PROBLEM TO WORK ON:
Give again, exactly, every line of the entries below from the one that has "(.ite (c := autocorrBusError)" to the last.
-------- THE RECORDS
theorem HostStep.contexts {s t : State} (h : HostStep s t) : t.sctx = s.sctx ∧ t.vctx = s.vctx := by
  obtain ⟨u, a, hu, rfl⟩ := h
  cases hu <;> exact ⟨rfl, rfl⟩

/-- Settles O26, by what each command does to the context files as a whole. -/
theorem contextsWrittenOnlyByTheirCommands : Obligations.ContextsWrittenOnlyByTheirCommands := by
  refine ⟨fun i s t h => ⟨fun k => ?_, fun k => ?_⟩, fun s t h => (hostTurn_step h).contexts⟩
  · obtain e | ⟨c, x, y, hx, e, hi⟩ := (exec_executed h).sctx <;> rw [e]
    · exact .inl rfl
    · refine (getElem?_set_cases hx y k).imp_right fun ⟨hk, hold, hnew⟩ => ⟨c, hk, hi.imp_right ?_⟩
      rintro ⟨hdraws, n, rfl⟩
      exact ⟨hdraws, x, n, hold, hnew⟩
  · obtain e | ⟨c, x, y, hx, e, hi⟩ := (exec_executed h).vctx <;> rw [e]
    · exact .inl rfl
    · refine (getElem?_set_cases hx y k).imp_right fun ⟨hk, hold, hnew⟩ => ⟨c, hk, hi.imp_right ?_⟩
      rintro ⟨hvnext, rfl⟩
      exact ⟨hvnext, x, hold, hnew⟩

end Sys2Proof.Machine
end

section
/-! PROOFS. CUR and INC of an invalid context cannot be observed (10_state.md R30): similar states stay similar
under every update the engine, the host and the platform make, so under every turn. -/

namespace Sys2Proof.Machine

/-! ## Similar contexts, and lists of them -/

theorem ScalarCtx.Similar.refl (x : ScalarCtx) : x.Similar x := ⟨rfl, fun _ => rfl⟩
theorem VectorCtx.Similar.refl (x : VectorCtx) : x.Similar x := ⟨rfl, fun _ => rfl⟩

theorem ScalarCtx.similar_of_invalid {x y : ScalarCtx} (hx : x.valid = false) (hy : y.valid = false) :
    x.Similar y :=
  ⟨hx.trans hy.symm, fun hv => absurd hv (by simp [hx])⟩

theorem VectorCtx.similar_of_invalid {x y : VectorCtx} (hx : x.valid = false) (hy : y.valid = false) :
    x.Similar y :=
  ⟨hx.trans hy.symm, fun hv => absurd hv (by simp [hx])⟩

theorem forall₂_getElem? {α : Type} {R : α → α → Prop} {l m : List α} (h : List.Forall₂ R l m) (k : Nat) :
    Option.Rel R l[k]? m[k]? := by
  induction h generalizing k with
  | nil => exact .none
  | cons hxy _ ih =>
    cases k with
    | zero => exact .some hxy
    | succ k => exact ih k

theorem isSome_eq_of_rel {α : Type} {R : α → α → Prop} {x y : Option α} (h : Option.Rel R x y) :
    y.isSome = x.isSome := by
  cases h <;> rfl

theorem forall₂_set {α : Type} {R : α → α → Prop} {l m : List α} {x y : α} (h : List.Forall₂ R l m)
    (hxy : R x y) (k : Nat) : List.Forall₂ R (l.set k x) (m.set k y) := by
  induction h generalizing k with
  | nil => exact .nil
  | cons hd htl ih =>
    cases k with
    | zero => exact .cons hxy htl
    | succ k => exact .cons hd (ih k)

/-! ## Similar states -/

/-- `s` with its context files replaced. -/
def State.withContexts (s : State) (a : List ScalarCtx) (b : List VectorCtx) : State := { s with sctx := a, vctx := b }

theorem similar_iff {s t : State} : s.Similar t ↔ ∃ a b, t = s.withContexts a b ∧
    List.Forall₂ ScalarCtx.Similar s.sctx a ∧ List.Forall₂ VectorCtx.Similar s.vctx b := by
  constructor
  · exact fun h => ⟨t.sctx, t.vctx, h⟩
  · rintro ⟨a, b, rfl, ha, hb⟩
    exact ⟨rfl, ha, hb⟩

/-- The update neither reads nor writes a context. -/
def Blind (f : State → State) : Prop := ∀ s a b, f (s.withContexts a b) = (f s).withContexts a b

theorem Blind.ite {c : State → Bool} {f g : State → State} (hc : ∀ s a b, c (s.withContexts a b) = c s)
    (hf : Blind f) (hg : Blind g) : Blind fun s => if c s then f s else g s := by
  intro s a b
  dsimp only
  rw [hc, hf, hg]
  exact (apply_ite (State.withContexts · a b) _ _ _).symm

/-- A blind update keeps states similar: it leaves the context files of each as they were. -/
theorem Blind.similar {f : State → State} (hf : Blind f) {s t : State} (h : s.Similar t) :
    (f s).Similar (f t) := by
  obtain ⟨a, b, rfl, ha, hb⟩ := similar_iff.1 h
  have hown : f s = (f s).withContexts s.sctx s.vctx := hf s s.sctx s.vctx
  refine similar_iff.2 ⟨a, b, hf s a b, ?_, ?_⟩ <;> rw [hown]
  · exact ha
  · exact hb

section
variable {s t : State} (h : s.Similar t)
include h

theorem State.Similar.cmd : t.cmd = s.cmd := by rw [h.1]
theorem State.Similar.status : t.status = s.status := by rw [h.1]
theorem State.Similar.args : t.args = s.args := by rw [h.1]
theorem State.Similar.res : t.res = s.res := by rw [h.1]
theorem State.Similar.inReset : t.inReset = s.inReset := by rw [h.1]
theorem State.Similar.params : t.params = s.params := by rw [h.1]
theorem State.Similar.mem : t.mem = s.mem := by rw [h.1]
theorem State.Similar.regions : t.regions = s.regions := by rw [h.1]
theorem State.Similar.entropy : t.entropy = s.entropy := by rw [h.1]
theorem State.Similar.host : t.host = s.host := by rw [h.1]
theorem State.Similar.free : t.free = s.free := by rw [h.1]

theorem State.Similar.paramWord : paramWord t = paramWord s := by
  simp only [Machine.paramWord, numVector, numScalar, h.2.1.length_eq, h.2.2.length_eq]

theorem State.Similar.nextTurn : t.nextTurn = s.nextTurn := by rw [h.1]; rfl

/-- Any update that is seen to be blind by unfolding it. -/
theorem State.Similar.update (f : State → State) (hf : Blind f := by exact fun _ _ _ => rfl) :
    (f s).Similar (f t) :=
  hf.similar h

theorem State.Similar.setRes (i : Fin 4) (v : Word64) : (s.setRes i v).Similar (t.setRes i v) :=
  h.update (·.setRes i v)
theorem State.Similar.setAllRes (q : Quad Word64) : (s.setAllRes q).Similar (t.setAllRes q) :=
  h.update (·.setAllRes q)
theorem State.Similar.running (tr : Transient) : (s.running tr).Similar (t.running tr) :=
  h.update (·.running tr)
theorem State.Similar.setEntropy (p : EntropyPort) : (s.setEntropy p).Similar (t.setEntropy p) :=
  h.update (·.setEntropy p)
theorem State.Similar.complete (e : StatusCode) : (s.complete e).Similar (t.complete e) :=
  h.update (·.complete e)
theorem State.Similar.popTurn : s.popTurn.Similar t.popTurn := h.update (·.popTurn)
theorem State.Similar.hostSet (r : Nat) (v : Word64) : (s.hostSet r v).Similar (t.hostSet r v) :=
  h.update (·.hostSet r v)
theorem State.Similar.hostAt (pos : Nat) : (s.hostAt pos).Similar (t.hostAt pos) := h.update (·.hostAt pos)

theorem State.Similar.setScalar {x y : ScalarCtx} (c : Ctx) (hxy : x.Similar y) :
    (s.setScalar c x).Similar (t.setScalar c y) := by
  obtain ⟨a, b, rfl, ha, hb⟩ := similar_iff.1 h
  exact ⟨rfl, forall₂_set ha hxy _, hb⟩
theorem State.Similar.setVector {x y : VectorCtx} (c : Ctx) (hxy : x.Similar y) :
    (s.setVector c x).Similar (t.setVector c y) := by
  obtain ⟨a, b, rfl, ha, hb⟩ := similar_iff.1 h
  exact ⟨rfl, ha, forall₂_set hb hxy _⟩

theorem State.Similar.scalar? (c : Ctx) : Option.Rel ScalarCtx.Similar (s.scalar? c) (t.scalar? c) :=
  forall₂_getElem? h.2.1 _
theorem State.Similar.vector? (c : Ctx) : Option.Rel VectorCtx.Similar (s.vector? c) (t.vector? c) :=
  forall₂_getElem? h.2.2 _

/-! ## The checks of a command (R114) -/

theorem State.Similar.withScalar {k k' : ScalarCtx → State} (c : Ctx)
    (hk : ∀ x y, x.Similar y → (k x).Similar (k' y)) : (withScalar s c k).Similar (withScalar t c k') := by
  unfold Machine.withScalar
  have hrel := h.scalar? c
  generalize s.scalar? c = x, t.scalar? c = y at hrel
  cases hrel with
  | none => exact h.complete _
  | some hxy => exact hk _ _ hxy

theorem State.Similar.withVector {k k' : VectorCtx → State} (c : Ctx)
    (hk : ∀ x y, x.Similar y → (k x).Similar (k' y)) : (withVector s c k).Similar (withVector t c k') := by
  unfold Machine.withVector
  have hrel := h.vector? c
  generalize s.vector? c = x, t.vector? c = y at hrel
  cases hrel with
  | none => exact h.complete _
  | some hxy => exact hk _ _ hxy

theorem State.Similar.withValidScalar {k k' : ScalarCtx → State} (c : Ctx)
    (hk : ∀ x, (k x).Similar (k' x)) : (withValidScalar s c k).Similar (withValidScalar t c k') := by
  refine h.withScalar c fun x y ⟨hv, hxy⟩ => ?_
  rw [← hv]
  split
  · next hx => rw [← hxy hx]; exact hk x
  · exact h.complete _

theorem State.Similar.withValidVector {k k' : VectorCtx → State} (c : Ctx)
    (hk : ∀ x, (k x).Similar (k' x)) : (withValidVector s c k).Similar (withValidVector t c k') := by
  refine h.withVector c fun x y ⟨hv, hxy⟩ => ?_
  rw [← hv]
  split
  · next hx => rw [← hxy hx]; exact hk x
  · exact h.complete _

theorem State.Similar.requireOperands {u v : State} (ok : Bool) (huv : u.Similar v) :
    (requireOperands s ok u).Similar (requireOperands t ok v) := by
  cases ok with
  | false => exact h.complete _
  | true => exact huv

end

/-! ## Commands -/

theorem blind_mixEffect : Blind mixEffect := fun _ _ _ => rfl

theorem blind_debiasEffect : Blind debiasEffect :=
  .ite (c := State.debiasOK) (fun _ _ _ => rfl)
    (.ite (c := fun s => debiasBusError s s.debiasPass (orOnes s.arg2.toNat s.debiasPass.ones s.destSettled))
      (fun _ _ _ => rfl) (fun _ _ _ => rfl) (fun _ _ _ => rfl))
    (fun _ _ _ => rfl)

theorem blind_autocorrEffect : Blind autocorrEffect :=
  .ite (c := fun s => autocorrOK s.params s.arg0 s.arg1 s.arg2) (fun _ _ _ => rfl)
    (.ite (c := autocorrBusError) (fun _ _ _ => rfl) (fun _ _ _ => rfl) (fun _ _ _ => rfl))
    (fun _ _ _ => rfl)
----------------
ANSWER SECTION:
    (.ite (c := autocorrBusError) (fun _ _ _ => rfl) (fun _ _ _ => rfl) (fun _ _ _ => rfl))
    (fun _ _ _ => rfl)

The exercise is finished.